Saved entries:
/-- A load of `n` bytes (R291, R292, R295). -/
def State.load (s : State) (t : Target) (n : Nat) (o : MemOpts) : Res Loaded :=
  let r := rangeOf t.norm n
  let ordered := fun (sp : Spot) (k : State → Res Loaded) (s : State) => if o.order.acquires then s.acquire t.va sp o.scope k else k s
  let judged := fun (sp : Spot) (tag : Nat) (mt : Option MemType) (go : State → Res Loaded) (s s0 : State) =>
    match s.specMode tag o.scope mt sp.key n .read with
    | .wait => .wait s0
    | .direct s1 => ordered sp (fun s => (go s).bind fun v s => .ok (s.own sp.key n v) s) s1
    | .spec u => ordered sp (fun s => (go s).bind fun v s => s.specLoad u sp.key n v) s
  if s.faultOverlap r then (if s.doubleFault then .trap { code := 11 } none else .wait s)
  else if s.scoreHit s.curCore r then .wait s
  else
    match t.place with
    | .remote pkg _ => (s.migrate t.va pkg).bind fun _ s => .ok none s
    | .window k norm =>
      judged (.window k norm) (tagOf t.va) none (fun s => s.forwarded r fun s => .ok (s.windowLoad k n) (s.expandKey k)) s s
    | .flat va =>
      match s.translate s.curCore va .read o.scope with
      | .error f => .trap (f.trap t.va .read) none
      | .ok (tr, s1) =>
        if tr.mt == .device && s.doubleFault then .trap { code := 11 } none
        else if s.lineHeld s.curCore tr.pa || (tr.mt == .device && !s.storesDone s.curCore s.curCtx) then .wait s
        else
          judged (.flat tr.pa tr.mt) 0 (some tr.mt) (fun s => s.forwarded r fun s =>
            if tr.disc then .ok (some 0) s
            else
              match s.flatLoad tr.pa n tr.mt o.pol with
              | some q =>
                let q1 := s.throughAlias va tr.pa n q
                .ok q1.1 q1.2
              | none => .trap ((TFault.unbacked tr.pa).trap t.va .read) none) s1 s

/-- A wait takes no effect of its own: only a migration's or a held line's is kept. -/
def Res.orElseWait {α : Type} (r : Res α) (s : State) : Res α :=
  match r with
  | .wait t => if t.me.wait.isSome then .wait t else .wait s
  | r => r

/-- The fill of a load's result (R190, R291). -/
def fillLoad (n : Nat) (sign : Bool) (v : Nat) : Word := if sign then BitVec.ofInt 64 (signed (8 * n) v) else BitVec.ofNat 64 v

/-- A handler of MDRAIN that accesses places in its row buffer after RDONE leaves the buffer's 512 bytes and the row's destination undefined
(R249), whether the engine still has to write the row or has written it and freed the buffer. -/
def State.misuseAt (s : State) (core : Nat) (tok : Word) (l : List (Nat × Nat)) : State :=
  let c := s.core core
  let meets := fun (off : Nat) => l.any fun r => decide (spKey core off < r.1 + r.2) && decide (r.1 < spKey core off + 512)
  let at_ := fun (d : Drain) (j : Nat) => field d.cmd.record 56 4 + 512 * j
  let hit := fun (d : Drain) (q : Nat × Option RowBuf) => match q.2 with
    | some b => b.token == tok && b.released && meets (at_ d q.1)
    | none => false
  let bufs := fun (d : Drain) => (List.range d.bufs.length).zip d.bufs
  let spent := c.mat.spent.filter fun b => b.token == tok && meets b.off
  let offs := (c.mat.drains.flatMap fun d => ((bufs d).filter (hit d)).map fun q => at_ d q.1) ++ spent.map (·.off)
  if offs.isEmpty then s
  else
    let mark := fun (d : Drain) => { d with bufs := (bufs d).map fun q => if hit d q then q.2.map fun b => { b with touched := true } else q.2 }
    let s1 := offs.foldl (fun s o => s.scramble (spKey core o) 512) (s.setCore core { c with mat := { c.mat with drains := c.mat.drains.map mark } })
    (s1.placesOf .write (spent.flatMap (·.dst))).foldl (fun s q =>
      if backedEnd ≤ q.1 ∧ q.1 < spBase then s else ((s.purgeRange (clusterOf core) q.1 q.2).scramble q.1 q.2)) s1

/-- A scalar access of a handler of MDRAIN to its row buffer after RDONE (R249). -/
def State.misuse (s : State) (t : Target) (n : Nat) : State :=
  match s.me.token, t.place with
  | some tok, .window k _ => s.misuseAt s.curCore tok [(k, n)]
  | _, _ => s

/-- A load instruction: address, access, and the result owed to d (R158, R291). -/
def loadOp (i : Instr) (d : BitVec 6) (size : Nat) (sign : Bool) (addr : Vals → Word × Int) (opts : State → MemOpts) (s : State) :
    Result :=
  runInstr i s fun v s =>
    match s.target (addr v).1 (addr v).2 size with
    | .error t => .trap t none
    | .ok t =>
      let s := s.misuse t size
      ((s.load t size (opts s)).bind fun r s => s.owe d.toNat (r.map (fillLoad size sign)) none).orElseWait s

/-- A CI load. -/
def loadCI (i : Instr) (o : CIOps) (size : Nat) (sign : Bool) (s : State) : Result :=
  loadOp i o.d size sign (fun v => (v.a, (memOpts o s.me.cpr size).disp)) (fun s => memOpts o s.me.cpr size) s

/-- LDB (R290). -/
def execLdb (o : CIOps) (s : State) : Result := loadCI (.ldb o) o 1 true s

/-- LDBN (R290). -/
def execLdbn (o : CIOps) (s : State) : Result := loadCI (.ldbn o) o 1 false s

/-- LDH (R290). -/
def execLdh (o : CIOps) (s : State) : Result := loadCI (.ldh o) o 2 true s

/-- LDHN (R290). -/
def execLdhn (o : CIOps) (s : State) : Result := loadCI (.ldhn o) o 2 false s

/-- LDW (R290). -/
def execLdw (o : CIOps) (s : State) : Result := loadCI (.ldw o) o 4 true s

/-- LDWN (R290). -/
def execLdwn (o : CIOps) (s : State) : Result := loadCI (.ldwn o) o 4 false s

**EXERCISE GOAL**
Exactly as they stand, repeat all the records.

**RESPONSE**
/-- A load of `n` bytes (R291, R292, R295). -/
def State.load (s : State) (t : Target) (n : Nat) (o : MemOpts) : Res Loaded :=
  let r := rangeOf t.norm n
  let ordered := fun (sp : Spot) (k : State → Res Loaded) (s : State) => if o.order.acquires then s.acquire t.va sp o.scope k else k s
  let judged := fun (sp : Spot) (tag : Nat) (mt : Option MemType) (go : State → Res Loaded) (s s0 : State) =>
    match s.specMode tag o.scope mt sp.key n .read with
    | .wait => .wait s0
    | .direct s1 => ordered sp (fun s => (go s).bind fun v s => .ok (s.own sp.key n v) s) s1
    | .spec u => ordered sp (fun s => (go s).bind fun v s => s.specLoad u sp.key n v) s
  if s.faultOverlap r then (if s.doubleFault then .trap { code := 11 } none else .wait s)
  else if s.scoreHit s.curCore r then .wait s
  else
    match t.place with
    | .remote pkg _ => (s.migrate t.va pkg).bind fun _ s => .ok none s
    | .window k norm =>
      judged (.window k norm) (tagOf t.va) none (fun s => s.forwarded r fun s => .ok (s.windowLoad k n) (s.expandKey k)) s s
    | .flat va =>
      match s.translate s.curCore va .read o.scope with
      | .error f => .trap (f.trap t.va .read) none
      | .ok (tr, s1) =>
        if tr.mt == .device && s.doubleFault then .trap { code := 11 } none
        else if s.lineHeld s.curCore tr.pa || (tr.mt == .device && !s.storesDone s.curCore s.curCtx) then .wait s
        else
          judged (.flat tr.pa tr.mt) 0 (some tr.mt) (fun s => s.forwarded r fun s =>
            if tr.disc then .ok (some 0) s
            else
              match s.flatLoad tr.pa n tr.mt o.pol with
              | some q =>
                let q1 := s.throughAlias va tr.pa n q
                .ok q1.1 q1.2
              | none => .trap ((TFault.unbacked tr.pa).trap t.va .read) none) s1 s

/-- A wait takes no effect of its own: only a migration's or a held line's is kept. -/
def Res.orElseWait {α : Type} (r : Res α) (s : State) : Res α :=
  match r with
  | .wait t => if t.me.wait.isSome then .wait t else .wait s
  | r => r

/-- The fill of a load's result (R190, R291). -/
def fillLoad (n : Nat) (sign : Bool) (v : Nat) : Word := if sign then BitVec.ofInt 64 (signed (8 * n) v) else BitVec.ofNat 64 v

/-- A handler of MDRAIN that accesses places in its row buffer after RDONE leaves the buffer's 512 bytes and the row's destination undefined
(R249), whether the engine still has to write the row or has written it and freed the buffer. -/
def State.misuseAt (s : State) (core : Nat) (tok : Word) (l : List (Nat × Nat)) : State :=
  let c := s.core core
  let meets := fun (off : Nat) => l.any fun r => decide (spKey core off < r.1 + r.2) && decide (r.1 < spKey core off + 512)
  let at_ := fun (d : Drain) (j : Nat) => field d.cmd.record 56 4 + 512 * j
  let hit := fun (d : Drain) (q : Nat × Option RowBuf) => match q.2 with
    | some b => b.token == tok && b.released && meets (at_ d q.1)
    | none => false
  let bufs := fun (d : Drain) => (List.range d.bufs.length).zip d.bufs
  let spent := c.mat.spent.filter fun b => b.token == tok && meets b.off
  let offs := (c.mat.drains.flatMap fun d => ((bufs d).filter (hit d)).map fun q => at_ d q.1) ++ spent.map (·.off)
  if offs.isEmpty then s
  else
    let mark := fun (d : Drain) => { d with bufs := (bufs d).map fun q => if hit d q then q.2.map fun b => { b with touched := true } else q.2 }
    let s1 := offs.foldl (fun s o => s.scramble (spKey core o) 512) (s.setCore core { c with mat := { c.mat with drains := c.mat.drains.map mark } })
    (s1.placesOf .write (spent.flatMap (·.dst))).foldl (fun s q =>
      if backedEnd ≤ q.1 ∧ q.1 < spBase then s else ((s.purgeRange (clusterOf core) q.1 q.2).scramble q.1 q.2)) s1

/-- A scalar access of a handler of MDRAIN to its row buffer after RDONE (R249). -/
def State.misuse (s : State) (t : Target) (n : Nat) : State :=
  match s.me.token, t.place with
  | some tok, .window k _ => s.misuseAt s.curCore tok [(k, n)]
  | _, _ => s

/-- A load instruction: address, access, and the result owed to d (R158, R291). -/
def loadOp (i : Instr) (d : BitVec 6) (size : Nat) (sign : Bool) (addr : Vals → Word × Int) (opts : State → MemOpts) (s : State) :
    Result :=
  runInstr i s fun v s =>
    match s.target (addr v).1 (addr v).2 size with
    | .error t => .trap t none
    | .ok t =>
      let s := s.misuse t size
      ((s.load t size (opts s)).bind fun r s => s.owe d.toNat (r.map (fillLoad size sign)) none).orElseWait s

/-- A CI load. -/
def loadCI (i : Instr) (o : CIOps) (size : Nat) (sign : Bool) (s : State) : Result :=
  loadOp i o.d size sign (fun v => (v.a, (memOpts o s.me.cpr size).disp)) (fun s => memOpts o s.me.cpr size) s

/-- LDB (R290). -/
def execLdb (o : CIOps) (s : State) : Result := loadCI (.ldb o) o 1 true s

/-- LDBN (R290). -/
def execLdbn (o : CIOps) (s : State) : Result := loadCI (.ldbn o) o 1 false s

/-- LDH (R290). -/
def execLdh (o : CIOps) (s : State) : Result := loadCI (.ldh o) o 2 true s

/-- LDHN (R290). -/
def execLdhn (o : CIOps) (s : State) : Result := loadCI (.ldhn o) o 2 false s

/-- LDW (R290). -/
def execLdw (o : CIOps) (s : State) : Result := loadCI (.ldw o) o 4 true s

/-- LDWN (R290). -/
def execLdwn (o : CIOps) (s : State) : Result := loadCI (.ldwn o) o 4 false s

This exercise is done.